If tens of thousands of people (who wouldn't have voted otherwise) attend a concert, promising to vote because entertainers urge them to, all they're doing is self-identifying themselves as ignorant dopes. The concert would be a shibboleth for the stupid. Merely attending such a concert would be embracing a dunce cap.
Mar '11
Re: Why I'm Against 'Rocking the Vote'
Heh. Ricocharioteers need a chance to play Spot the Idiot about as much as Michael Moore needs a chance to eat another doughnut.
Aug '10
Re: Why I'm Against 'Rocking the Vote'
1) I have never understood why we should aim for 100% turnout when statistics tells us that, say, a 50% turnout provides a more-than-adequate sample size.
2) Morgan Freeman is an excellent example of the uninformed voter. If he thinks Mitch McConnell's name is "Mitch O'Connell", then why on earth should his opinions on alleged racism in the Tea Party carry any weight? (As an aside, I ask you to consider for a moment the breathtaking lack of self-awareness or embarrassment in making such a blunder on national television and then proceeding to blather about the topic.)
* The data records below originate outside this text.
-- ==== Sys2Proof/Tests/Slice0.lean ====
section
/-! SUPPORT. Tests on the instance CFG-T of 95_test_vectors.md (its vector ids stand at the tests): which commands are
words, decoding, one step per command; and for each obligation with hypotheses a witness that meets them all. -/

namespace Sys2Proof.Tests

open Sys2Proof.Machine

/-! ### Helpers -/

/-- CFG-T (95_test_vectors.md section 0). -/
def parT : Params :=
  { t := 2
    coef := ⟨[0x10000000, 0x08000000], [0x20000000, 0x10000000], [0x40000000, 0x20000000]⟩
    frameCount := 240, xtFrameBytes := 1920, pllEn := true, cntW := 32, ratioNum := 8, ratioDen := 1
    kp := 2, ki := 1, gainShift := 2, integMax := 16, lockWindow := 1, lockCount := 3
    lut := [(0x30, 0x100), (0x30, 0x110), (0x30, 0x120), (0x30, 0x130), (0x30, 0x140), (0x30, 0x150), (0x30, 0x160),
      (0x30, 0x170), (0x30, 0x180)] }

def cfgT : Cfg := { par := parT }

/-- CFG-T without the PLL. -/
def cfgOff : Cfg := { par := { parT with pllEn := false } }

/-- After hardware reset, and after `SRC.INIT`, with `es` to come. -/
def cold (es : List Event) : State := State.powerOn cfgT {} es
def warm (es : List Event) : State := srcInitBody (cold es)

/-- After `SRC.INIT` and `PLL.INIT`. -/
def locked (p : Pll) (es : List Event) : State := setPll p (warm es)
def fresh : Pll := pllInitial parT {}

/-- A controller after its priming cycle, with snapshots `r` and `f`. -/
def primed (r f : Word) : Pll := primingCycle parT r f fresh

/-- Both upsample lanes at phase `q` with the given rings and inputs; the same for the downsample lanes. -/
def upAt (q : BitVec 2) (x y : Word) (h k : List Word) (es : List Event) : State :=
  { warm es with up := ⟨⟨x, 0, q, h⟩, ⟨y, 0, q, k⟩⟩ }
def downAt (q : BitVec 2) (x : Word) (out : Word) (d : Phases (List Word)) (sum : Acc) (es : List Event) : State :=
  { warm es with down := ⟨⟨x, out, q, d, sum⟩, ⟨0, 0, q, ⟨[0, 0], [0, 0], [0, 0]⟩, 0⟩⟩ }

/-- The step answers a next state of which `f` holds. -/
def gives (o : Host.Outcome State Fault Refusal) (f : State → Bool) : Bool :=
  match o with
  | .next s => f s
  | .fault _ | .refused _ => false

/-- The issue of a command. -/
def cmd (i : Instr) : Event := wrCmd (encode i)

/-! ### Which commands are words (R111) -/

theorem test_wellFormed :
    Instr.WellFormed (.srcUp 1) ∧ Instr.WellFormed (.srcDown 1) ∧ Instr.WellFormed (.xferChk 15 65535) ∧
    Instr.WellFormed (.xtChk 16777215) ∧ Instr.WellFormed (.halt 15) := by decide

theorem test_illFormed_srcUp : ¬ Instr.WellFormed (.srcUp 2) := by decide
theorem test_illFormed_srcDown : ¬ Instr.WellFormed (.srcDown 2) := by decide
theorem test_illFormed_xferChk_ch : ¬ Instr.WellFormed (.xferChk 16 0) := by decide
theorem test_illFormed_xferChk_len : ¬ Instr.WellFormed (.xferChk 0 65536) := by decide
theorem test_illFormed_xtChk : ¬ Instr.WellFormed (.xtChk 16777216) := by decide
theorem test_illFormed_halt : ¬ Instr.WellFormed (.halt 16) := by decide

/-! ### Decoding: the words are written out from the formats R102 -/

/-- E1 to E7. -/
theorem test_decode_flags :
    decode 0x10000000 = .ok .srcInit ∧ decode 0x20000000 = .ok (.srcUp 0) ∧ decode 0x20000001 = .ok (.srcUp 1) ∧
    decode 0x30000000 = .ok (.srcDown 0) ∧ decode 0x30000001 = .ok (.srcDown 1) ∧
    decode 0x40000000 = .ok .pllInit ∧ decode 0x50000000 = .ok .pllStep := by decide

/-- E8 to E15. -/
theorem test_decode_operands :
    decode 0x600200F0 = .ok (.xferChk 2 240) ∧ decode 0x60000000 = .ok (.xferChk 0 0) ∧
    decode 0x600FFFFF = .ok (.xferChk 15 65535) ∧ decode 0x70000780 = .ok (.xtChk 1920) ∧
    decode 0x70FFFFFF = .ok (.xtChk 16777215) ∧ decode 0x80000003 = .ok (.halt 3) ∧
    decode 0x8000000F = .ok (.halt 15) ∧ decode 0x80000000 = .ok (.halt 0) := by decide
3) Less-informed people with good hearts often do the right thing, while over-educated elites often don't. (WFB, Boston telephone directory, Harvard faculty, etc., etc.)
Re: Why I'm Against 'Rocking the Vote'
I take your point on the Boston phone book, but I'm not sure how good an analogy that situation is to the one I'm describing. If I'm given the choice between the first 200 names in the Boston phone book and the 200 Harvard faculty, I'm going with the phone book. I think, however, that this is very different from leftist grassroots organizers spamming the polls with new voters who are only voting out of some nebulous sense of obligation without any real idea of what they're doing.